START DATA RECORDS
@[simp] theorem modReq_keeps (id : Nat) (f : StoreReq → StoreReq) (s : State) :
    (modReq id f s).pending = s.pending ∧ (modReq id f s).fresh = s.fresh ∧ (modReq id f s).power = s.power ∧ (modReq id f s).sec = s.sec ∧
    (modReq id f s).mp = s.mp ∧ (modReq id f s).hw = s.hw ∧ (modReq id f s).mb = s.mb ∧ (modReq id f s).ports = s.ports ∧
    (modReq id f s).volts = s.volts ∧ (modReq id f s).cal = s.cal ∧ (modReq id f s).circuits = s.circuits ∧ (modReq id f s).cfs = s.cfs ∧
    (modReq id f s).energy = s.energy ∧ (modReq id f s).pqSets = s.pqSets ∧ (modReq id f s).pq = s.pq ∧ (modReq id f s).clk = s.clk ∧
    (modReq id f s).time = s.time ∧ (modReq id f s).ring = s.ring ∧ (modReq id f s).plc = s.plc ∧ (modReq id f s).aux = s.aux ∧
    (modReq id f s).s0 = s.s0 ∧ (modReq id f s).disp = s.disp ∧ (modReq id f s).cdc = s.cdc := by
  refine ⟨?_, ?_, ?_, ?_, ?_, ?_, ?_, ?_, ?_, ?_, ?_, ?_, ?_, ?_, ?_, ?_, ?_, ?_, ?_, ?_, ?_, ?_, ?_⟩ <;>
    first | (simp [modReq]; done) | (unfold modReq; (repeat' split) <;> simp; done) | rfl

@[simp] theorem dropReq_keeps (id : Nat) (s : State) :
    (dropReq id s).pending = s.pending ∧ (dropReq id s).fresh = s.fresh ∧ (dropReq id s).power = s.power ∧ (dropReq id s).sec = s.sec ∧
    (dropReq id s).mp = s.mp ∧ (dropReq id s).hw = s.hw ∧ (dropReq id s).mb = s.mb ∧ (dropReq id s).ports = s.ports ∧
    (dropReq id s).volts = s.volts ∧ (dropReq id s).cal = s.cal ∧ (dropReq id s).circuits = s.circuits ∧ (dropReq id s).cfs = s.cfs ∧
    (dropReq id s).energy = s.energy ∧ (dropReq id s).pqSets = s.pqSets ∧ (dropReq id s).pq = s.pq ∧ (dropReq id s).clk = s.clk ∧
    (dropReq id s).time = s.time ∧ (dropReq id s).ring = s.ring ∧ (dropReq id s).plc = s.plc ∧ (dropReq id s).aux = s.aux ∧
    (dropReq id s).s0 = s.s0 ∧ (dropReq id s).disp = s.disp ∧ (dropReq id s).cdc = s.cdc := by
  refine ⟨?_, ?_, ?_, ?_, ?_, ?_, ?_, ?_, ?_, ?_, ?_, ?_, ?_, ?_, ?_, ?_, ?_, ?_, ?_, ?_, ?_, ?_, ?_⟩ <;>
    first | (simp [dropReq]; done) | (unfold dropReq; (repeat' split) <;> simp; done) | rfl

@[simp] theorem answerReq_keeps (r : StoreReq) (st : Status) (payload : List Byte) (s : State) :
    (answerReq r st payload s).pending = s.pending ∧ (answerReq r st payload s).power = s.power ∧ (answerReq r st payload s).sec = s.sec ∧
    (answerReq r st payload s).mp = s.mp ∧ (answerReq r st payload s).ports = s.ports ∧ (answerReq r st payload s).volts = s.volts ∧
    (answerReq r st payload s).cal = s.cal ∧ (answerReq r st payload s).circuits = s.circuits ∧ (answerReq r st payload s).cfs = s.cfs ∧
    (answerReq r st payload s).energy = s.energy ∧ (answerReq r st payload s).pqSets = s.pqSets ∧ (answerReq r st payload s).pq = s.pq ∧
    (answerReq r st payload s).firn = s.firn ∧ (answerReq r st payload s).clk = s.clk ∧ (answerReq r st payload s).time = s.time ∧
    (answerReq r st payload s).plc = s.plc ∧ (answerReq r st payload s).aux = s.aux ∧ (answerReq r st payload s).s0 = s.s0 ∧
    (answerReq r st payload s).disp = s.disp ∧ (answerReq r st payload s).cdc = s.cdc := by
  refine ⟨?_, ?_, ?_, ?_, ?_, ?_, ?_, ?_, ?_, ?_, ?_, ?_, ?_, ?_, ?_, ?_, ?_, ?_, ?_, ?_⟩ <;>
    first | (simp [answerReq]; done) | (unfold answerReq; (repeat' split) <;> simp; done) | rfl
END DATA RECORDS
Filter the records above for "pqSets" and copy every matching line.

    (modReq id f s).energy = s.energy ∧ (modReq id f s).pqSets = s.pqSets ∧ (modReq id f s).pq = s.pq ∧ (modReq id f s).clk = s.clk ∧
    (dropReq id s).energy = s.energy ∧ (dropReq id s).pqSets = s.pqSets ∧ (dropReq id s).pq = s.pq ∧ (dropReq id s).clk = s.clk ∧
    (answerReq r st payload s).energy = s.energy ∧ (answerReq r st payload s).pqSets = s.pqSets ∧ (answerReq r st payload s).pq = s.pq ∧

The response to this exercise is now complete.